Time and hardware limits
Due to the potentially high number of participants in this and other audio tasks, hard limits on the runtime of submissions will be imposed. A hard limit of 24 hours will be imposed on analysis times, using a single GPU with at most 32GB of VRAM (V100 or similar). Submissions that require more resources can be submitted using the fallback method described above.
Questions?
- Contact Alexandre D'Hooge (Alex, he/him): dhooge[at]gbu[dot]edu[dot]cn
Bibliography
[1] Cífka, O., et al. (2024). Lyrics Transcription for Humans: A Readability-Aware Benchmark. Proc. of the 25th ISMIR Conf.
[2] Zhuo, L., et al. (2023). LyricWhiz: Robust Multilingual Zero-shot Lyrics Transcription by Whispering to ChatGPT. Proc. of the 24th ISMIR Conf.

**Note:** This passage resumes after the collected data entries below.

-- ==== Sys2Proof/Machine/Tickets.lean ====
section
/-! DEFINITION. The ticket requests and the authorization window: opening, authorization with its tests, expiry,
cancellation, settlement and reading (R3, R6 to R9, R13 to R18, R27 to R31). -/

namespace Sys2Proof.Machine

/-- The ticket that a request names, else NOT_FOUND, for a sender permitted at its position, else NOT_PERMITTED. -/
def withTicket (h : Header) (n : Nat) (s : State) (k : Ticket → Answer) : Answer :=
  match s.ticket n with
  | some t => require (s.permitted h t.position) .notPermitted s (k t)
  | none => refuse s .notFound

/-! ### Opening -/

/-- R3 (2), (3): the candidates for the next number, in their order. -/
def candidate (counter k : Nat) : Nat := (counter + k) % 65535 + 1

/-- R3: the number that is issued next. -/
def State.nextNumber (s : State) : Nat :=
  (((List.range 33).map (candidate s.ticketCounter)).find? fun n => (s.ticketSlot n).isNone).getD 0

/-- R6: the slot of the position that takes a new ticket. -/
def Position.placement (q : Position) : Option Attachment :=
  match q.active, q.staged with
  | none, none => some .active
  | some _, none => some .staged
  | _, some _ => none

/-- R6: an OPEN ticket. -/
def Ticket.opening (n : Nat) (p : Fin 4) (a : Attachment) (h : Header) (k : NozzleClass) : Ticket where
  number := n
  state := .opened
  position := p
  attachment := a
  opener := h.sender
  nozzleClass := k
  authorizer := none
  account := none
  presetMass := none
  presetAmount := none
  hold := none
  reduced := false
  price := none
  expectedTag := none
  metrologyCount := none
  profile := none
  grade := none
  commMode := none
  mass := 0
  amount := 0
  pInit := none
  finalPressure := none
  lastSoc := none
  peakTGas := none
  startTime := none
  endTime := none
  holdUsed := 0
  endReason := none
  window := none

/-- R4: a position's slot refers to a ticket. -/
def Position.attach (q : Position) (a : Attachment) (n : Nat) : Position :=
  match a with
  | .active => { q with active := some n }
  | .staged => { q with staged := some n }
  | .detached => q

/-- R6: the ticket is created in a slot of the table and attached to its position. -/
def State.openTicket (s : State) (h : Header) (p : Fin 4) (a : Attachment) (i : Fin 32) : State :=
  let n := s.nextNumber
  { s with
    tickets := setAt s.tickets i (some (.opening n p a h (s.cfg p).nozzleClass))
    ticketCounter := n }.modPos p fun q => q.attach a n

/-- R6 tests 5 and 6. -/
def State.placeTicket (s : State) (h : Header) (p : Fin 4) : Answer :=
  match (s.pos p).placement with
  | some a =>
    match freeSlot s.tickets with
    | some i => acceptWith (s.openTicket h p a i) (out16 s.nextNumber)
    | none => refuse s .tableFull
  | none => refuse s .refusedState

/-! ### Authorization -/

/-- R27 to R30: the terms of an authorization. -/
structure Terms where
  account      : Option Nat
  presetMass   : Option Nat
  presetAmount : Option Nat
  hold         : Option Nat
  reduced      : Bool
  tag          : Option Tag
deriving DecidableEq, Repr

/-- R27 test 3: the ranges of the presets. -/
def presetsGood (mass amount : Option Nat) : Bool :=
  mass.all (fun m => within 1 m 4294967) && amount.all fun a => within 1 a Config.max32

/-- R28: the stock check of a preset mass: absent for NO_STOCK, else the mass and whether it was cut. -/
def stockCheck (usable : Nat) (mass : Option Nat) : Option (Option Nat × Bool) :=
  match mass with
  | none => some (none, false)
  | some m => if usable < Config.minStock then none else some (some (min m usable), decide (usable < m))

/-- R29: the requested amount. -/
def requestedAmount (amount mass : Option Nat) (price : Nat) (a : Account) : Nat :=
  match amount, mass, a.perFillMax with
  | some x, _, _ => x
  | none, some m, _ => billing m price
  | none, none, some x => x
  | none, none, none => a.available

/-- R29: the hold. -/
def holdFor (requested : Nat) (a : Account) : Nat :=
  let hold := min requested a.available
  match a.perFillMax with
  | some x => min hold x
  | none => hold

/-- R27 tests 8 and 9, R29: the terms against an account, or without one. -/
def State.termsFor (s : State) (t : Ticket) (account : Option Account) (mass amount : Option Nat) :
    Result ⊕ Terms :=
  match stockCheck (s.usableInventory t.nozzleClass) mass with
  | none => .inl .noStock
  | some (mass, reduced) =>
    match account with
    | none => .inr ⟨none, mass, amount, none, reduced, none⟩
    | some a =>
      let hold := holdFor (requestedAmount amount mass ((s.price t.nozzleClass).getD 0) a) a
      if hold < s.site.minAuthAmount then .inl .insufficient
      else .inr ⟨some a.number, mass, some hold, some hold, reduced, a.tag⟩

/-- R27 tests 5 to 7 and the tests that follow. -/
def State.termsWithAccount (s : State) (t : Ticket) (n : Nat) (mass amount : Option Nat) : Result ⊕ Terms :=
  match s.account n with
  | none => .inl .notFound
  | some a =>
    if a.status ≠ .active then .inl .refusedState
    else if !a.permits t.nozzleClass then .inl .notPermitted
    else s.termsFor t (some a) mass amount

/-- R27: the tests of the Account and Tariff Unit; the result of the first that fails, else the terms. -/
def State.authorizationTerms (s : State) (h : Header) (t : Ticket) (account mass amount : Option Nat) :
    Result ⊕ Terms :=
  let mode := (s.cfg t.position).authMode
  if mode = .supervised ∧ !isStation h then .inl .notPermitted
  else if s.tradeLockOpen then .inl .locked
  else if !presetsGood mass amount then .inl .badValue
  else
    match account with
    | some n => s.termsWithAccount t n mass amount
    | none => if mode = .supervised then s.termsFor t none mass amount else .inl .badValue

/-- R7, R30 (2): the fields that an authorization writes into the ticket. -/
def Ticket.authorized (t : Ticket) (x : Terms) (mode : AuthMode) (price : Option Nat) (count window : Nat) : Ticket :=
  { t with
    state := .authorized
    authorizer := some mode
    account := x.account
    presetMass := x.presetMass
    presetAmount := x.presetAmount
    hold := x.hold
    reduced := x.reduced
    price := price
    expectedTag := x.tag
    metrologyCount := some count
    window := if t.attachment = .active then some window else none }

/-- R30 (1): the hold is taken on the account. -/
def State.takeTerms (s : State) (x : Terms) : State :=
  match x.account, x.hold with
  | some n, some hold => s.takeHold n hold
  | _, _ => s

/-- R7, R30: an authorization is carried out; the position of an ACTIVE ticket makes its start test. -/
def State.authorizeTicket (s : State) (t : Ticket) (x : Terms) : State :=
  let s :=
    (s.takeTerms x).modTicket t.number fun t =>
      t.authorized x (s.cfg t.position).authMode (s.price t.nozzleClass) s.metrologyCount s.windowLength
  if t.attachment = .active then s.startTest t.position else s

/-- R7: the tests of the Ticket Table and of the Account and Tariff Unit, and the authorization. -/
def State.authorize (s : State) (h : Header) (t : Ticket) (account mass amount : Option Nat) : Answer :=
  require (t.state == .opened) .refusedState s <| require (!s.esdLatch) .refusedState s <|
  match s.authorizationTerms h t account mass amount with
  | .inl r => refuse s r
  | .inr x => ⟨s.authorizeTicket t x, if x.reduced then .okReduced else .ok, []⟩

/-! ### Expiry, cancellation, settlement -/

/-- R9: the authorization window of a ticket has expired. -/
def State.expireWindow (s : State) (n : Nat) : State :=
  match s.ticket n with
  | some t =>
    let s := s.modTicket n fun t => t.endUnused .authExpired s.clock
    ((s.promote t.position).raise (.authExpired t.position)).startTest t.position
  | none => s

/-- R14 (2) to (4): a cancelled ticket is retired and its slot at the position vacated. -/
def State.cancelTicket (s : State) (t : Ticket) : State :=
  let s := (s.cancelHold t).retireTicket t.number
  match t.attachment with
  | .active => (s.promote t.position).startTest t.position
  | .staged => s.modPos t.position fun q => { q with staged := none }
  | .detached => s

/-- R15: a settled ticket is retired; the ACTIVE slot is vacated when it still holds the ticket. -/
def State.settleTicket (s : State) (t : Ticket) : State :=
  let s := (s.settleMoney t).retireTicket t.number
  if t.attachment = .active then s.modPos t.position fun q => { q with active := none } else s

/-! ### Reading -/

/-- 12.6.3: whether a ticket state is in a LIST_TICKETS filter; an empty filter selects all four states (R18). -/
def inFilter (filter : Byte) (x : TicketState) : Bool := filter.extractLsb' 0 4 == 0 || filter.getLsbD x.code

/-- R18: the numbers that LIST_TICKETS returns, in slot order. -/
def State.listNumbers (s : State) (h : Header) (filter : Byte) : List Nat :=
  (List.finRange 32).filterMap fun i =>
    match s.tickets.get i with
    | some t => if inFilter filter t.state && s.permitted h t.position then some t.number else none
    | none => none

/-! ### The commands -/

/-- OPEN_TICKET (R6). -/
def execOpenTicket (h : Header) (position : Byte) (s : State) : Host.Outcome State Fault Refusal :=
  answer (.openTicket h position) h 0x20 s fun s =>
    spelled (positionOf position) s fun p =>
      require (s.permitted h p) .notPermitted s <| require s.commissioned .notCommissioned s <|
      require (s.cfg p).inService .refusedState s <| s.placeTicket h p

/-- AUTHORIZE (R7, R27 to R30). -/
def execAuthorize (h : Header) (f : AuthorizeLayout) (s : State) : Host.Outcome State Fault Refusal :=
  answer (.authorize h f) h 0x21 s fun s =>
    withTicket h f.ticket.toNat s fun t =>
      s.authorize h t (authorizeGiven f).1 (authorizeGiven f).2.1 (authorizeGiven f).2.2

/-- AUTH_WINDOW_EXPIRY (R9). -/
def execAuthWindowExpiry (ticket : Word16) (s : State) : Host.Outcome State Fault Refusal :=
  .next (expire (s.windowLeft ticket.toNat) s fun s => s.expireWindow ticket.toNat)

/-- CANCEL_TICKET (R14). -/
def execCancelTicket (h : Header) (ticket : Word16) (s : State) : Host.Outcome State Fault Refusal :=
  answer (.cancelTicket h ticket) h 0x22 s fun s =>
    withTicket h ticket.toNat s fun t =>
      require (t.state == .opened || t.state == .authorized) .refusedState s <| accept (s.cancelTicket t)

/-- SETTLE_TICKET (R15, R31). -/
def execSettleTicket (h : Header) (ticket : Word16) (s : State) : Host.Outcome State Fault Refusal :=
  answer (.settleTicket h ticket) h 0x23 s fun s =>
    withTicket h ticket.toNat s fun t =>
      require (t.state == .ended) .refusedState s <| accept (s.settleTicket t)

/-- READ_TICKET (R17). -/
def execReadTicket (h : Header) (ticket : Word16) (s : State) : Host.Outcome State Fault Refusal :=
  answer (.readTicket h ticket) h 0x24 s fun s => withTicket h ticket.toNat s fun t => acceptWith s t.record

/-- LIST_TICKETS (R18). -/
def execListTickets (h : Header) (filter : Byte) (s : State) : Host.Outcome State Fault Refusal :=
  answer (.listTickets h filter) h 0x25 s fun s =>
    let numbers := s.listNumbers h filter
    acceptWith s (out8 numbers.length :: numbers.flatMap out16)

end Sys2Proof.Machine
end

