/-- R12 (1), R60, R106, R130, R163 (1): a state in which the fill of a position has ended with a reason, before the grants that a
released slot calls for. -/
def fillEnded (s : State) (p : Fin 4) (reason : EndReason) : State :=
  { s with
    positions := setAt s.positions p (endedPosition (s.pos p) (s.site.ventTime * 1000))
    tickets := (s.modActive p fun k => { k with endReason := some reason }).tickets
    waiting := s.waiting.put p false
    compressor := (s.drawReported p).compressor
    pendingFlags := (s.drawReported p).pendingFlags
    precool :=
      { s.precool with
        holders := s.precool.holders.put p false
        waitQueue := s.precool.waitQueue.erase p
        fallback := setAt s.precool.fallback p none } }

/-- The ACTIVE ticket of a position, which is no other position's, is changed from one state to the next. -/
def ticketBecomes (s t : State) (p : Fin 4) (f : Ticket → Ticket) : Prop :=
  ∀ n i k, (s.pos p).active = some n → s.ticketSlot n = some i → s.tickets.get i = some k →
    (∀ q, q ≠ p → (s.pos q).active ≠ some n) → t.tickets.get i = some (f k)

/-- R12 (1), R60, R163: the fill of a position ends with a reason, and grants are made (R162, `slotGranted`), from one state to the
next. A position that does not wait in COOL_WAIT is touched only when it is the one whose fill ends; when nothing waits for a
slot, nothing else changes. -/
def fillEnds (s t : State) (p : Fin 4) (reason : EndReason) : Prop :=
  t = (fillEnded s p reason).makeGrants ∧
  t.pos p = endedPosition (s.pos p) (s.site.ventTime * 1000) ∧
  (∀ q, q ≠ p → (s.pos q).state ≠ .starting .coolWait → t.pos q = s.pos q) ∧
  t.base = s.base ∧ t.banks = s.banks ∧ t.waiting.has p = false ∧ t.precool.fallback.get p = none ∧
  (s.precool.waitQueue.Nodup → t.precool.holders.has p = false ∧ p ∉ t.precool.waitQueue) ∧
  ticketBecomes s t p (fun k => { k with endReason := some reason }) ∧
  (s.precool.waitQueue = [] → t = fillEnded s p reason)

/-- R113: the fill of a position holds with its active factors, from one state to the next; nothing else changes. -/
def fillHolds (s t : State) (p : Fin 4) (factors : FactorSet) : Prop :=
  t = { s with
    positions := setAt s.positions p (heldPosition (s.pos p) factors)
    compressor := (s.drawReported p).compressor
    precool := { s.precool with fallback := setAt s.precool.fallback p none }
    pendingFlags := (s.drawReported p).pendingFlags ||| (EventFlag.held p).word }

/-! ### Hold factors -/

/-- R106, R112: the end reason that a factor gives at a position whose disposition for it is END. VEHICLE_HALT and SUPERVISOR
always hold. -/
def endingReason (c : PositionConfig) (f : Factor) : Option EndReason :=
  match f with
  | .vehicleHalt | .supervisor => none
  | .bankLow => if c.bankLow = .endFill then some .bankLow else none
  | .precool => if c.precool = .endFill then some .precool else none
  | .sensor => if c.sensor = .endFill then some .sensor else none
  | .meter => if c.meter = .endFill then some .meter else none
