/-- R52, R129 to R133: ISOLATE_BANK from the station computer isolates a READY bank: it leaves the refill queue, every position
leaves its draw set, and BANK_ISOLATED is raised; with an eligible bank such a position draws on that, its counts at 0 in
FUELLING; with none a pulse ends into SETTLE, and in FUELLING BANK_LOW holds or ends the fill by its disposition; a bank that is
ISOLATED is answered OK and nothing changes. A bank index above 5 gives BAD_VALUE. Premise: the refill queue holds each bank at
most once. R133 to R135: RETURN_BANK is refused unless the bank is ISOLATED, both its channels are OK and its pressure and
temperature are in their limits; accepted, the bank is READY and queued when it wants a refill, and each waiting position for
which a bank is eligible clears BANK_LOW. R139 to R141, R144: at the addition a STOPPED compressor makes its start test and an
UNLOADED one its choice; at the isolation of the ACTIVE bank the next bank in queue order becomes ACTIVE, or the compressor is
UNLOADED. R130 (3), R145: what a draw selected on a bank does to its refill, and what the report of an emptied draw set does. -/
def Obligations.BanksAreIsolatedAndReturned : Prop :=
  ((∀ (s : State) (b : Fin 6), drawSuspends s (s.suspendForDraw b) b) ∧
    ∀ (s : State) (p : Fin 4), drawLeaves s (s.drawReported p) p) ∧
  (∀ (h : Header) (x : Byte) (s : State), h.sender = 0 →
      let c : Instr := .isolateBank h x
      (6 ≤ x.toNat → exec c s = .next (s.answered c h 0x45 .badValue [])) ∧
      ∀ b : Fin 6, b.val = x.toNat →
        ((s.bank b).isolated = true → exec c s = .next (s.answered c h 0x45 .ok [])) ∧
        ((s.bank b).isolated = false → s.compressor.queue.Nodup →
          ∃ t, exec c s = .next t ∧ t.base = (s.answered c h 0x45 .ok []).base ∧
            t.banks = setAt s.banks b { s.bank b with isolated := true } ∧
            b ∉ t.compressor.queue ∧ t.compressor.activeBank ≠ some b ∧
            bankIsolates (s.answered c h 0x45 .ok []) t b ∧
            ((∀ p, (s.pos p).drawBank ≠ some b) → t.positions = s.positions ∧ t.tickets = s.tickets ∧
              t.precool = s.precool ∧ t.waiting = s.waiting))) ∧
  (∀ (h : Header) (x : Byte) (s : State), h.sender = 0 →
      let c : Instr := .returnBank h x
      (6 ≤ x.toNat → exec c s = .next (s.answered c h 0x46 .badValue [])) ∧
      ∀ b : Fin 6, b.val = x.toNat →
        let good := (s.bank b).isolated = true ∧
          (∃ i, (s.bankCfg b).pChannel = some i ∧ (s.chan i).state = .ok) ∧
          (∃ i, (s.bankCfg b).tChannel = some i ∧ (s.chan i).state = .ok) ∧
          (s.bank b).p ≤ (s.bankCfg b).rated ∧ (s.bank b).t ≤ 3580
        (¬good → exec c s = .next (s.answered c h 0x46 .refusedState [])) ∧
        (good →
          ∃ t, exec c s = .next t ∧ t.base = (s.answered c h 0x46 .ok []).base ∧
            t.banks = setAt s.banks b { s.bank b with isolated := false } ∧ t.tickets = s.tickets ∧
            t.precool = s.precool ∧
            (s.compressor.activeBank ≠ some b →
              (b ∈ t.compressor.queue ↔ b ∈ s.compressor.queue ∨
                s.commissioned = true ∧ (s.bankCfg b).inService = true ∧ pressureKnown s b ∧
                  (s.bank b).p < (s.bankCfg b).refillStart)) ∧
            (∃ m, queueEntryMade
                { s.answered c h 0x46 .ok [] with banks := setAt s.banks b { s.bank b with isolated := false } } m b ∧
              t = { m with positions := t.positions, waiting := t.waiting }) ∧
            waitingReported { s with banks := setAt s.banks b { s.bank b with isolated := false } } t))

/-- R74, R157, R158 (2): CHILLER_ON from the station computer takes a chiller in OFF to FAULT when a cause is present, a chiller
in OFF or FAULT without a cause to PULLDOWN or READY by the last coolant value, and changes nothing in PULLDOWN and READY; in
FAULT with a cause it is refused. R159 (1): CHILLER_OFF is OK in every chiller state: the chiller is OFF, the offered grade G0,
no position holds or waits for a slot. At FAULT and at CHILLER_OFF a former holder takes grade G0: in STARTING with cool-wait
expired yes; in FUELLING and HELD its fallback timer stops and it is looked up again at G0, and with no profile PRECOOL holds or
ends the fill. R56: a waiter takes grade G0 and cool-wait expired yes, and one in COOL_WAIT makes its start lookup unless
VEHICLE_HALT holds it; how several waiters follow each other is left to the model's order (log entry 37). R56 (4), R162: while a
slot is free in READY the head of the wait queue is granted it at the offered grade and told at once, and the next grant follows;
with no grant due nothing changes. R158: an entry into READY makes these grants. -/
def Obligations.ChillerIsSwitchedOnAndOff : Prop :=
  (∀ s : State,
      (noGrantDue s → s.makeGrants = s) ∧
      ∀ p rest, s.precool.waitQueue = p :: rest → s.slotFree = true → slotGranted s s.makeGrants p rest) ∧
  (∀ (h : Header) (s : State), h.sender = 0 →
      let c : Instr := .chillerOn h
      let cause := s.precool.faultLine = true ∨ s.precool.coolantCause = true
      let cold := s.precool.coolantSeen = true ∧ ∃ v, s.coolantValue = some v ∧ v ≤ s.site.limitG3 - s.site.approach
      ((s.precool.chiller = .pulldown ∨ s.precool.chiller = .ready) →
        exec c s = .next (s.answered c h 0x47 .ok [])) ∧
      (s.precool.chiller = .fault → cause → exec c s = .next (s.answered c h 0x47 .refusedState [])) ∧
      (s.precool.chiller = .off → cause →
        ∃ t, exec c s = .next t ∧ chillerFaults (s.answered c h 0x47 .ok []) t) ∧
      ((s.precool.chiller = .off ∨ s.precool.chiller = .fault) → ¬cause → ¬cold →
        exec c s =
          .next ({ s with precool := { s.precool with chiller := .pulldown, offered := .g0 } }.answered c h 0x47 .ok [])) ∧
      ((s.precool.chiller = .off ∨ s.precool.chiller = .fault) → ¬cause → cold →
        ∃ t, exec c s = .next t ∧ t.base = (s.answered c h 0x47 .ok []).base ∧ t.precool.chiller = .ready ∧
          t.banks = s.banks ∧ (∀ p, (s.pos p).state ≠ .starting .coolWait → t.pos p = s.pos p) ∧
          ∀ v, s.coolantValue = some v →
            let offered : Grade :=
              if v + s.site.approach ≤ s.site.limitG1 then .g1
              else if v + s.site.approach ≤ s.site.limitG2 then .g2
              else if v + s.site.approach ≤ s.site.limitG3 then .g3 else .g0
            t.precool.offered = offered ∧
            t = { State.makeGrants { s.takeFrame c with
                    precool := { s.precool with chiller := .ready, offered := offered } } with
              reply := some ⟨h.sender, h.tag, 0x47, .ok, []⟩ })) ∧
  (∀ (h : Header) (s : State), h.sender = 0 →
      let c : Instr := .chillerOff h
      let withdrawn (p : Fin 4) : Position := { s.pos p with coolWaitExpired := true }
      ∃ t, exec c s = .next t ∧ t.base = (s.answered c h 0x48 .ok []).base ∧
        t.precool.chiller = .off ∧ t.precool.offered = .g0 ∧ t.precool.holders = .empty ∧ t.precool.waitQueue = [] ∧
        t.banks = s.banks ∧ t.precool.faultLine = s.precool.faultLine ∧
        t.precool.coolantCause = s.precool.coolantCause ∧ t.precool.coolantSeen = s.precool.coolantSeen ∧
        (∀ p, p ∈ s.precool.waitQueue → t.grade p = some .g0) ∧
        (∀ p, s.precool.holders.has p = true → p ∉ s.precool.waitQueue → slotLost (s.answered c h 0x48 .ok []) t p) ∧
        (∀ p, p ∈ s.precool.waitQueue → s.precool.holders.has p = false →
          (∀ sub, (s.pos p).state = .starting sub → sub ≠ .coolWait → t.pos p = withdrawn p) ∧
          ((s.pos p).state = .starting .coolWait → (s.pos p).factors.vehicleHalt = true →
            t.pos p = { withdrawn p with coolWaitTimer := none }) ∧
          ((s.pos p).state = .starting .coolWait → (s.pos p).factors.vehicleHalt = false →
            s.precool.waitQueue = [p] → s.precool.holders = .empty →
            startLookupActs
              { s.answered c h 0x48 .ok [] with
                positions := setAt s.positions p { withdrawn p with coolWaitTimer := none }
                precool :=
                  { s.precool with
                    chiller := .off, offered := .g0, waitQueue := []
                    grades := setAt s.precool.grades p (some .g0) } } t p)) ∧
        (∀ p, s.precool.holders.has p = false → p ∉ s.precool.waitQueue →
          t.pos p = s.pos p ∧ t.grade p = s.grade p))
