@[simp] theorem retireTicket_bufferOverruns (n : Nat) : (s.retireTicket n).bufferOverruns = s.bufferOverruns := by
  unfold State.retireTicket; split <;> rfl

@[simp] theorem retireTicket_reply (n : Nat) : (s.retireTicket n).reply = s.reply := by
  unfold State.retireTicket; split <;> rfl

@[simp] theorem retireTicket_clockPhase (n : Nat) : (s.retireTicket n).clockPhase = s.clockPhase := by
  unfold State.retireTicket; split <;> rfl

@[simp] theorem retireTicket_pending (n : Nat) : (s.retireTicket n).pending = s.pending := by
  unfold State.retireTicket; split <;> rfl

@[simp] theorem retireTicket_pos (n : Nat) (p : Fin 4) : (s.retireTicket n).pos p = s.pos p := by simp [State.pos]

@[simp] theorem retireTicket_cfg (n : Nat) (p : Fin 4) : (s.retireTicket n).cfg p = s.cfg p := by simp [State.cfg]

@[simp] theorem retireTicket_bank (n : Nat) (b : Fin 6) : (s.retireTicket n).bank b = s.bank b := by simp [State.bank]

@[simp] theorem retireTicket_bankCfg (n : Nat) (b : Fin 6) : (s.retireTicket n).bankCfg b = s.bankCfg b := by simp [State.bankCfg]

@[simp] theorem retireTicket_chan (n : Nat) (c : Fin 32) : (s.retireTicket n).chan c = s.chan c := by simp [State.chan]

@[simp] theorem retireTicket_chanCfg (n : Nat) (c : Fin 32) : (s.retireTicket n).chanCfg c = s.chanCfg c := by simp [State.chanCfg]

/-! ### State.modAccount -/

@[simp] theorem modAccount_site (n : Nat) (f : Account → Account) : (s.modAccount n f).site = s.site := by
  unfold State.modAccount; split <;> rfl

@[simp] theorem modAccount_positionConfig (n : Nat) (f : Account → Account) : (s.modAccount n f).positionConfig = s.positionConfig := by
  unfold State.modAccount; split <;> rfl

@[simp] theorem modAccount_profiles (n : Nat) (f : Account → Account) : (s.modAccount n f).profiles = s.profiles := by
  unfold State.modAccount; split <;> rfl

@[simp] theorem modAccount_bankConfig (n : Nat) (f : Account → Account) : (s.modAccount n f).bankConfig = s.bankConfig := by
  unfold State.modAccount; split <;> rfl

@[simp] theorem modAccount_channelConfig (n : Nat) (f : Account → Account) : (s.modAccount n f).channelConfig = s.channelConfig := by
  unfold State.modAccount; split <;> rfl

@[simp] theorem modAccount_terminals (n : Nat) (f : Account → Account) : (s.modAccount n f).terminals = s.terminals := by
  unfold State.modAccount; split <;> rfl

@[simp] theorem modAccount_priceH70 (n : Nat) (f : Account → Account) : (s.modAccount n f).priceH70 = s.priceH70 := by
  unfold State.modAccount; split <;> rfl

@[simp] theorem modAccount_priceH35 (n : Nat) (f : Account → Account) : (s.modAccount n f).priceH35 = s.priceH35 := by
  unfold State.modAccount; split <;> rfl

@[simp] theorem modAccount_pulseWeights (n : Nat) (f : Account → Account) : (s.modAccount n f).pulseWeights = s.pulseWeights := by
  unfold State.modAccount; split <;> rfl

@[simp] theorem modAccount_metrologyCount (n : Nat) (f : Account → Account) : (s.modAccount n f).metrologyCount = s.metrologyCount := by
  unfold State.modAccount; split <;> rfl

@[simp] theorem modAccount_tickets (n : Nat) (f : Account → Account) : (s.modAccount n f).tickets = s.tickets := by
  unfold State.modAccount; split <;> rfl

@[simp] theorem modAccount_ticketCounter (n : Nat) (f : Account → Account) : (s.modAccount n f).ticketCounter = s.ticketCounter := by
  unfold State.modAccount; split <;> rfl

@[simp] theorem modAccount_clock (n : Nat) (f : Account → Account) : (s.modAccount n f).clock = s.clock := by
  unfold State.modAccount; split <;> rfl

[3] Syed, J., et al. (2025). Exploiting Music Source Separation for Automatic Lyrics Transcription with Whisper. ICMEW.
[4] Gupta, C., Yılmaz, E., & Li, H. (2020). Automatic lyrics alignment and transcription in polyphonic music: Does background music help? In ICASSP 2020, 496-500. IEEE.
[5] Basak, S., Agarwal, S., Ganapathy, S., & Takahashi, N. (2021, June). End-to-End Lyrics Recognition with Voice to Singing Style Transfer. In ICASSP 2021, 266-270. IEEE.
[6] Demirel, E., Ahlbäck, S., & Dixon, S. (2021). MSTRE-Net: Multistreaming Acoustic Modeling for Automatic Lyrics Transcription. Proc. ISMIR 2021.
[7] Stoller, D., Durand, S., & Ewert, S. (2019). End-to-end Lyrics Alignment for Polyphonic Music Using an Audio-to-Character Recognition Model. In ICASSP 2019, IEEE.